6 minute read
Power Food
Love That Lowly Lima
Rediscovering this familiar food as a nutritional treasure? That’s using the old bean!
Quick—what’s your favorite bean? Chances are you didn’t cite the well-known lima bean, a flattish, pale green- or beige-skinned natural package familiar to most of us from our old “eat your veggies” days. It’s what your kid’s furtive fork nudges across the plate in search of an inconspicuous hiding place. It’s the consolation prize in a spoonful of succotash.
An old favorite? Well, it’s old. The somewhat waxy-tasting, creamy-textured lima (officially called Phaseolus lunatus, it’s a legume like the garbanzo, alias the chickpea) was cultivated in the Andes around 2,000 B.C. and may have been the first plant farmers grew there on purpose. It gets its name from Lima, Peru, whence it was exported to Europe centuries ago. Yet while Brussels sprouts and Brazil nuts proudly bear the capitalized names of their eponymous places, this humble bean has a different pronunciation (lie-muh, while the city is Lee-muh) and is plain old small-l lima.
But wait! This bland bean has hundreds of tasty culinary applications. And have you looked up its nutritional profile lately? You’ll find that in terms of health benefits, its tight skin might as well be a Superman suit.
POWER UP:
A good source of healthy complex carbohydrates, lima beans are rich in protein (a bit more than other beans), and also boast lots of fiber—of two kinds.

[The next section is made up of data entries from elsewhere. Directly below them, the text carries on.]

theorem putBits_emit (cap : Option Nat) (v : Word) (n : Nat) {e : Enc} (h : e.Packed) :
    Emit cap e (putBits cap v n e) (bitsOf v n) where
  room := fun hr => putBits_room cap v n h (by simpa using hr)
  full := fun hc hr => putBits_full cap v n h hc (by simpa using hr)

theorem putBit_emit (cap : Option Nat) (b : Bool) {e : Enc} (h : e.Packed) :
    Emit cap e (putBit cap b e) [b] := by
  have h1 := putBits_emit cap (if b then 1#64 else 0#64) 1 h
  have h2 : putBits cap (if b then 1#64 else 0#64) 1 e = putBit cap b e := by
    have h3 : (if b then 1#64 else 0#64).getLsbD 0 = b := by cases b <;> rfl
    simp only [putBits, h3]
    cases putBit cap b e <;> rfl
  rw [h2] at h1
  cases b <;> exact h1

theorem padToByte_emit (cap : Option Nat) {e : Enc} (h : e.Packed) :
    Emit cap e (padToByte cap e) (List.replicate ((8 - e.pcnt.toNat) % 8) false) := by
  rw [padToByte_eq cap h, ← bitsOf_zeroWord]
  exact putBits_emit cap 0#64 _ h

/-- The REUSE branch (40_encoder.md R147). -/
theorem emitReuse_emit (cap : Option Nat) (d : Word) {e : Enc} (h : e.Packed) :
    Emit cap e (emitReuse cap d e)
      ([false] ++ bitsOf (d >>> e.trail.toNat) (64 - e.lead.toNat - e.trail.toNat)) := by
  apply (putBit_emit cap false h).bind
  intro e1 _ o1 a1
  have h1 : e1.trail = e.trail := by rw [o1]
  have h2 : e1.lead = e.lead := by rw [o1]
  exact putBits_emit cap _ _ a1.packed

/-- The NEW branch after its window is set (40_encoder.md R146). -/
theorem emitNew_emit (cap : Option Nat) (d : Word) (L T : Nat) {e : Enc} (h : e.Packed) :
    Emit cap { e with winValid := true, lead := BitVec.ofNat 5 L, trail := BitVec.ofNat 6 T }
      (emitNew cap d L T e)
      ([true] ++ (bitsOf (BitVec.ofNat 64 L) 5 ++ (bitsOf ((sigField (64 - L - T)).setWidth 64) 6
        ++ bitsOf (d >>> T) (64 - L - T)))) := by
  apply (putBit_emit cap true (e := { e with winValid := true, lead := _, trail := _ }) h).bind
  intro e1 _ _ a1
  apply (putBits_emit cap _ 5 a1.packed).bind
  intro e2 _ _ a2
  apply (putBits_emit cap _ 6 a2.packed).bind
  intro e3 _ _ a3
  exact putBits_emit cap _ _ a3.packed

/-- The encoder's registers once it has emitted a record: a NEW record sets the window (40_encoder.md
R146, R147). -/
def afterRecord : Record → Enc → Enc
  | .same, e => e
  | .reuse _, e => e
  | .newWindow lead s6 _, e =>
    { e with winValid := true, lead := lead, trail := (newRecordWindow lead s6).trail.setWidth 6 }

theorem setWidth_ofNat_lead {L : Nat} (h : L ≤ 31) : (BitVec.ofNat 5 L).setWidth 64 = BitVec.ofNat 64 L := by
  apply BitVec.eq_of_toNat_eq
  simp only [BitVec.toNat_setWidth, BitVec.toNat_ofNat]; omega

theorem ofNat_lead_toNat {L : Nat} (h : L ≤ 31) : (BitVec.ofNat 5 L).toNat = L := by
  simp only [BitVec.toNat_ofNat]; omega

/-- The window of the NEW record of a nonzero delta is its clamped leading and its trailing count. -/
theorem chosen_trail {L T : Nat} (hL : L ≤ 31) (h : L + T ≤ 63) :
    (newRecordWindow (BitVec.ofNat 5 L) (sigField (64 - L - T))).trail.toNat = T := by
  rw [newRecordWindow_trail, sigCount_sigField (by omega) (by omega), ofNat_lead_toNat hL, if_pos (by omega)]
  omega

theorem chosen_counts (p : LeadClamp) {d : Word} (h : d ≠ 0#64) :
    clampLead p (clz64 d) ≤ 31 ∧ clampLead p (clz64 d) + ctz64 d ≤ 63 := by
  have h1 := clz64_add_ctz64 h
  have h2 := clampLead_le p (clz64 d)
  omega

theorem enc_windowWidth {e : Enc} (h : e.lead.toNat + e.trail.toNat ≤ 63) :
    windowWidth e.window = 64 - e.lead.toNat - e.trail.toNat := by
  have h1 : (e.trail.setWidth 64).toNat = e.trail.toNat := by
    rw [BitVec.toNat_setWidth]; have := e.trail.isLt; omega
  rw [windowWidth_legal (W := e.window) (by simp only [Enc.window, h1]; omega)]
  simp only [Enc.window, h1]

/-- The record of a delta: the bits of the chosen record, and the registers it leaves (40_encoder.md R144
to R147). -/
theorem emitRecord_emit (cfg : Config) (w : Word) {e : Enc} (h : e.Packed)
    (hw : e.winValid = true → e.lead.toNat + e.trail.toNat ≤ 63) :
    Emit cfg.outCap (afterRecord (chosenRecord cfg w e) e) (emitRecord cfg (w ^^^ e.prev) e)
      (encodeRecord e.window (chosenRecord cfg w e)) := by
  unfold emitRecord chosenRecord
  simp only
  split
  · exact putBit_emit _ _ h
  · rename_i hd
    obtain ⟨hL, hLT⟩ := chosen_counts cfg.leadClamp hd
    have hre : ∀ e1 : Enc, e.OnlyPacker e1 →
        reusesWindow (clampLead cfg.leadClamp (clz64 (w ^^^ e.prev))) (ctz64 (w ^^^ e.prev)) e1
          = reusesWindow (clampLead cfg.leadClamp (clz64 (w ^^^ e.prev))) (ctz64 (w ^^^ e.prev)) e := by
      intro e1 o1; rw [o1]; rfl
    split
    · rename_i hr
      have hv : e.winValid = true := by simp only [reusesWindow, Bool.and_eq_true] at hr; exact hr.1.1
      have hwd := enc_windowWidth (hw hv)
      refine Emit.bind (xs := [true])
        (ys := [false] ++ bitsOf ((w ^^^ e.prev) >>> e.trail.toNat) (windowWidth e.window)) (putBit_emit _ _ h) ?_
      intro e1 _ o1 a1
      rw [hre e1 o1, if_pos hr, hwd]
      have := emitReuse_emit cfg.outCap (w ^^^ e.prev) a1.packed
      rw [show e1.trail = e.trail by rw [o1]; rfl, show e1.lead = e.lead by rw [o1]; rfl] at this
      exact this
    · rename_i hr
      have ht := chosen_trail hL hLT
      have htr : (newRecordWindow (BitVec.ofNat 5 (clampLead cfg.leadClamp (clz64 (w ^^^ e.prev))))
          (sigField (64 - clampLead cfg.leadClamp (clz64 (w ^^^ e.prev)) - ctz64 (w ^^^ e.prev)))).trail.setWidth 6
          = BitVec.ofNat 6 (ctz64 (w ^^^ e.prev)) := by
        apply BitVec.eq_of_toNat_eq
        rw [BitVec.toNat_setWidth, ht, BitVec.toNat_ofNat]
      simp only [afterRecord, encodeRecord, htr, setWidth_ofNat_lead hL, sigCount_sigField (S := 64 - _ - _)
        (by omega : 1 ≤ 64 - clampLead cfg.leadClamp (clz64 (w ^^^ e.prev)) - ctz64 (w ^^^ e.prev)) (by omega)]
      generalize hLe : clampLead cfg.leadClamp (clz64 (w ^^^ e.prev)) = L at *
      generalize hTe : ctz64 (w ^^^ e.prev) = T at *
      generalize w ^^^ e.prev = d at *
      have key : ∀ e1 : Enc, e.OnlyPacker e1 → e.Appended e1 [true] →
          Emit cfg.outCap { e1 with winValid := true, lead := BitVec.ofNat 5 L, trail := BitVec.ofNat 6 T }
            (if reusesWindow L T e1 = true then emitReuse cfg.outCap d e1 else emitNew cfg.outCap d L T e1)
            ([true] ++ (bitsOf (BitVec.ofNat 64 L) 5 ++ (bitsOf ((sigField (64 - L - T)).setWidth 64) 6
              ++ bitsOf (d >>> T) (64 - L - T)))) := by
        intro e1 o1 a1
        rw [hre e1 o1, if_neg hr]
        exact emitNew_emit cfg.outCap d L T a1.packed
      have hb := putBit_emit cfg.outCap true h
      constructor
      · intro hroom
        have hroom' : e.HasRoom cfg.outCap (1 + (1 + (5 + (6 + (64 - L - T))))) := by
          refine Enc.HasRoom.mono (n := _) hroom ?_
          simp only [List.length_append, List.length_cons, List.length_nil, bitsOf_length]; omega
        obtain ⟨e1, h1, o1, a1⟩ := hb.room (hroom'.mono (by simp))
        obtain ⟨e2, h2, o2, a2⟩ := (key e1 o1 a1).room (by
          have := (a1.room (cap := cfg.outCap) (1 + (5 + (6 + (64 - L - T))))).2 hroom'
          refine Enc.HasRoom.mono (e := { e1 with winValid := _, lead := _, trail := _ }) this ?_
          simp only [List.length_append, List.length_cons, List.length_nil, bitsOf_length]; omega)
        refine ⟨e2, by rw [h1]; exact h2, ?_, ?_⟩
        · rw [Enc.OnlyPacker] at o1 o2 ⊢; rw [o2, o1]
        · have a1' : Enc.Appended { e with winValid := true, lead := BitVec.ofNat 5 L, trail := BitVec.ofNat 6 T }
              { e1 with winValid := true, lead := BitVec.ofNat 5 L, trail := BitVec.ofNat 6 T } [true] :=
            ⟨a1.stream, a1.packed, a1.size, a1.count, a1.kept⟩
          have := a1'.trans a2
          simpa using this
      · intro hc hroom
        by_cases hx : e.HasRoom cfg.outCap 1
        · obtain ⟨e1, h1, o1, a1⟩ := hb.room (by simpa using hx)
          rw [h1]
          apply (key e1 o1 a1).full (a1.fits (by simpa using hx))
          intro hy
          apply hroom
          have := (a1.room (cap := cfg.outCap) _).1 hy
          refine Enc.HasRoom.mono (e := { e with winValid := _, lead := _, trail := _ }) this ?_
          simp only [List.length_append, List.length_cons, List.length_nil, bitsOf_length]; omega
        · rw [hb.full hc (by simpa using hx)]; rfl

Their insoluble fiber helps you stay regular. The soluble type helps keep your blood-sugar levels from rising too rapidly after you eat. That makes them a great choice for people with diabetes (or those wise enough to realize that diets prescribed for that group are also the healthiest ones for all of us). The fiber absorbs water in the stomach, creating a gel that slows absorption of carbohydrates, helping to assure that energy is delivered to the body slowly and steadily rather than in a sharp spike followed by a plunge.

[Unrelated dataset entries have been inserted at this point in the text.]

-- ==== Sys2Proof/Tests/Slice0.lean ====
section
/-! SUPPORT. Tests: the checks of WellFormed, words written out from the spec's encodings, one step on
small states from 95_test_vectors.md, and for every statement with hypotheses a case that meets them. -/

namespace Sys2Proof.Tests

open Sys2Proof Sys2Proof.Machine

/-! ## The checks of WellFormed refuse ill-formed terms -/

theorem test_sentinelMustBeNaN : Config.wf { Config.default with sentinel := 0x7FF0000000000000#64 } = false := by decide
theorem test_outCapBelowNine : Config.wf { Config.default with outCap := some 8 } = false := by decide
theorem test_inCapBelowNine : Config.wf { Config.default with inCap := some 8 } = false := by decide
theorem test_defaultIsLegal : Config.wf { Config.default with outCap := some 9, inCap := some 9 } = true := by decide

/-- The default configuration with an input capacity of 9 bytes. -/
def cap9 : Config := { Config.default with inCap := some 9 }

/-- The decoder's window after DEC_SETBYTES. -/
def noWindow : Window := ⟨0#5, 0#64⟩

theorem test_inputTooLong : Instr.wf cap9 noWindow (.decSetbytes (List.replicate 10 0#8)) = false := by decide
theorem test_reuseWidthZero : Instr.wf cap9 ⟨0#5, 64#64⟩ (.reuse 0#64) = false := by decide
theorem test_reuseWidthOver64 : Instr.wf cap9 ⟨0#5, 0xFFFFFFFFFFFFFFFF#64⟩ (.reuse 0#64) = false := by decide
theorem test_reuseBitsTooWide : Instr.wf cap9 ⟨31#5, 24#64⟩ (.reuse 0x200#64) = false := by decide
theorem test_newOver64 : Instr.wf cap9 noWindow (.newWindow 31#5 0#6 0#64) = false := by decide
theorem test_newBitsTooWide : Instr.wf cap9 noWindow (.newWindow 12#5 1#6 2#64) = false := by decide
theorem test_newAtTheLimit : Instr.wf cap9 noWindow (.newWindow 31#5 33#6 0x1FFFFFFFF#64) = true := by decide

/-! ## Words written out from the spec's encodings (30_encoding.md R101 to R105, R114, R115) -/

theorem test_decodeEncWrite : decodePort (.enc 0b00#2 0x40091EB851EB851F#64) = .encWrite 0x40091EB851EB851F#64 := by decide
theorem test_decodeEncFlush : decodePort (.enc 0b01#2 5#64) = .encFlush := by decide
theorem test_decodeEncBytes : decodePort (.enc 0b10#2 5#64) = .encBytes := by decide
theorem test_decodeEncReset : decodePort (.enc 0b11#2 5#64) = .encReset := by decide
theorem test_decodeDecSetbytes : decodePort (.dec 0b00#2 [0x10#8]) = .decSetbytes [0x10#8] := by decide
theorem test_decodeDecNext : decodePort (.dec 0b01#2 [0x10#8]) = .decNext := by decide
theorem test_decodeDecValue : decodePort (.dec 0b10#2 []) = .decValue := by decide
theorem test_decodeDecError : decodePort (.dec 0b11#2 []) = .decError := by decide
theorem test_decodeHeader : decode .error noWindow (.byte0 0xFF#8) = .ok (.header 0xFF#8) := by rfl

/-- Whether a code decodes to an instruction. -/
def decodesAs (c : Code) (i : Instr) : Bool :=
  match decode .error noWindow c with
  | .ok j => j == i
  | .error _ => false

/-- The seed of E3. -/
theorem test_decodeSeed : decodesAs (.seedBits
    ([false, true, false, false, false, false, false, false, false, false, false, false, true, false, false, true]
    ++ [false, false, false, true, true, true, true, false, true, false, true, true, true, false, false, false]
    ++ [false, true, false, true, false, false, false, true, true, true, true, false, true, false, true, true]
    ++ [true, false, false, false, false, true, false, true, false, false, false, true, true, true, true, true]))
    (.seed 0x40091EB851EB851F#64) = true := by decide +kernel
theorem test_decodeSeedShort : decode .error noWindow (.seedBits [true]) = .error .seedLength := by rfl

theorem test_decodeSame : decode .error noWindow (.recordBits [false]) = .ok .same := by rfl

/-- The REUSE record of V-ENC-6: window (31, 24), `n = 9`, `m = 3`. -/
theorem test_decodeReuse : decode .error ⟨31#5, 24#64⟩ (.recordBits
    [true, false, false, false, false, false, false, false, false, true, true]) = .ok (.reuse 3#64) := by rfl

/-- The NEW record of V-BY-2: `11 01100 000001 1`. -/
theorem test_decodeNew : decode .error noWindow (.recordBits
    [true, true, false, true, true, false, false, false, false, false, false, false, true, true])
    = .ok (.newWindow 12#5 1#6 1#64) := by rfl

theorem test_decodeCutRecord : decode .error noWindow (.recordBits [true]) = .error .recordTruncated := by rfl
theorem test_decodeTrailingBits : decode .error noWindow (.recordBits [false, false]) = .error .trailingBits := by rfl

/-- The malformed prefix of V-DEC-8. -/
theorem test_decodeMalformed : decode .error noWindow (.recordBits
    [true, true, true, true, true, true, true, false, false, false, false, false, false])
    = .error .malformedNew := by rfl

theorem test_decodeTableWord : decodeTableWord 8 1 = some .encFlush ∧ decodeTableWord 8 3 = some .encReset := by decide
theorem test_stepRunsTableWord : ∃ t, step (State.reset.withFetchWord 8 2) = .next t ∧ t.res.obuf = [0x10#8] :=
  ⟨_, rfl, rfl⟩

/-! ## Small states -/

/-- 1.0. -/
def one : Word := 0x3FF0000000000000#64

/-- The bytes of a buffer that holds the seed 1.0. -/
def oneBytes : List Byte := [0x10#8, 0x3F#8, 0xF0#8, 0#8, 0#8, 0#8, 0#8, 0#8, 0#8]

/-- The encoder after WRITE 1.0. -/
def seeded (cfg : Config) : State :=
  { State.powerOn cfg with
    enc := { Enc.powerOn cfg with prev := one, first := false, out := Memory.ofBytes oneBytes } }

/-- The encoder after WRITE 1.0, WRITE 1.5 (V-BY-2). -/
def windowed (cfg : Config) : State :=
  { State.powerOn cfg with
    enc := { Enc.powerOn cfg with
      prev := 0x3FF8000000000000#64, first := false, winValid := true, lead := 12#5, trail := 51#6,
      out := Memory.ofBytes (oneBytes ++ [0xD8#8]), pend := 3#8, pcnt := 6#3 } }

/-- The encoder after WRITE 1.0, FLUSH (V-ENC-12). -/
def flushed (cfg : Config) : State :=
  { State.powerOn cfg with
    enc := { Enc.powerOn cfg with
      prev := cfg.sentinel, first := false, finished := true, winValid := true, lead := 1#5, trail := 0#6,
      out := Memory.ofBytes (oneBytes
        ++ [0xC3#8, 0xFC#8, 0x00#8, 0x80#8, 0x00#8, 0x00#8, 0x00#8, 0x00#8, 0x00#8, 0x10#8]) } }

/-- The decoder of a session on these bytes, its value 1.0 returned, the cursor at the first record. -/
def decoding (cfg : Config) (bytes : List Byte) : State :=
  { State.powerOn cfg with
    dec := { Dec.powerOn cfg with
      cur := one, first := false, inp := Memory.ofBytes bytes, hasStream := true, pos := 64,
      lim := 8 * (bytes.length - 1) }
    gotValue := true, inputInUse := true }

/-- The decoder right after an accepted DEC_SETBYTES of the buffer that holds the seed 1.0. -/
def seedPending : State :=
  { decoding Config.default oneBytes with
    dec := { (decoding Config.default oneBytes).dec with first := true }, gotValue := false }

/-- The decoder after an error. -/
def failed : State :=
  { decoding Config.default oneBytes with
    dec := { (decoding Config.default oneBytes).dec with err := .truncatedStream }, inputInUse := false }

/-- The default parameters with no room after 9 bytes. -/
def out9 : Config := { Config.default with outCap := some 9 }

/-- The default parameters with `go_wrap`. -/
def wrap : Config := { Config.default with malformed := .goWrap }

/-- A property of the state a command leaves; false where it does not complete. -/
def after (i : Instr) (s : State) (p : State → Bool) : Bool :=
  match exec i s with
  | .next t => p t
  | .fault _ => false
  | .refused _ => false

/-- The parts of the invariant make the invariant. -/
theorem inv_of {s : State} (h1 : s.cfg.wf = true) (h2 : s.enc.Inv s.cfg)
    (h3 : s.dec.Inv s.cfg s.gotValue s.inputInUse) : s.Inv := ⟨h1, h2, h3⟩

/-! ## One step, expected results from 95_test_vectors.md -/

/-- V-ENC-8: the clamped NEW record `11 11111 001010 0000000001`. -/
theorem test_encWriteClampedNew : after (.encWrite 0x3FF0000000800000#64) (seeded Config.default) (fun t =>
    t.enc.out.bytes == oneBytes ++ [0xFE#8, 0x50#8] && t.enc.pend == 1#8 && t.enc.pcnt == 7#3
      && t.enc.lead == 31#5 && t.enc.trail == 23#6 && t.enc.winValid) = true := by decide

/-- V-ENC-12: a NaN after FLUSH, the REUSE record `10` and 63 bits. -/
theorem test_encWriteNaNAfterFlush : after (.encWrite 0x7FF8000000000000#64) (flushed Config.default) (fun t =>
    t.enc.out.bytes.drop 19 == [0x80#8, 0x00#8, 0x00#8, 0x00#8, 0x00#8, 0x00#8, 0x00#8, 0x00#8] && t.enc.pend == 1#8
      && t.enc.pcnt == 1#3 && t.enc.err == .none) = true := by decide

/-- V-BY-4: the END record after 1.5, `11 00001 111111` and the 63 bits of 0x4000000000000001, then padding. -/
theorem test_encFlushEnd : after .encFlush (windowed Config.default) (fun t =>
    t.enc.lead == 1#5 && t.enc.trail == 0#6 && t.enc.pcnt == 0#3 && t.enc.out.size == 21
      && t.enc.out.bytes.drop 10 == [0x0F#8, 0x0F#8, 0xF0#8, 0x00#8, 0x00#8, 0x00#8, 0x00#8, 0x00#8, 0x00#8, 0x00#8, 0x40#8])
    = true := by decide

/-- V-FL-1. -/
theorem test_encFlushEmpty : after .encFlush State.reset (fun t =>
    t.enc.out.bytes == [0x10#8, 0x7F#8, 0xF8#8, 0x00#8, 0x00#8, 0x00#8, 0x00#8, 0x00#8, 0x01#8]
      && !t.enc.winValid && !t.enc.first && t.enc.finished) = true := by decide

/-- V-BY-2. -/
theorem test_encBytesPadded : after .encBytes (windowed Config.default) (fun t =>
    t.res.obuf == oneBytes ++ [0xD8#8, 0x0C#8] && t.enc == (windowed Config.default).enc) = true := by decide

/-- V-BY-3. -/
theorem test_encBytesCompleteOnly : after .encBytes (windowed { Config.default with preflushTail := .completeOnly })
    (fun t => t.res.obuf == oneBytes ++ [0xD8#8]) = true := by decide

According to the U.S. Department of Agriculture, a 100-gram (3.5-ounce) serving of cooked lima beans provides 18 percent of the iron you need in a day. (Another source says 25 percent.) It also has 25 percent of the manganese (which helps the bones, brain and nervous system and may reduce heart-disease risk), along with 21 percent of the folate (vitamin B9), 16 percent of the phosphorus and 14 percent of the thiamine (vitamin B1). Lima beans contain no cholesterol and no trans fats, and what little fat they have is mostly the healthy, polyunsaturated kind. The 115 calories you’ll ingest in that 100-gram serving come mostly from protein, not from fat, and limas are filling enough to be helpful tool in weight loss.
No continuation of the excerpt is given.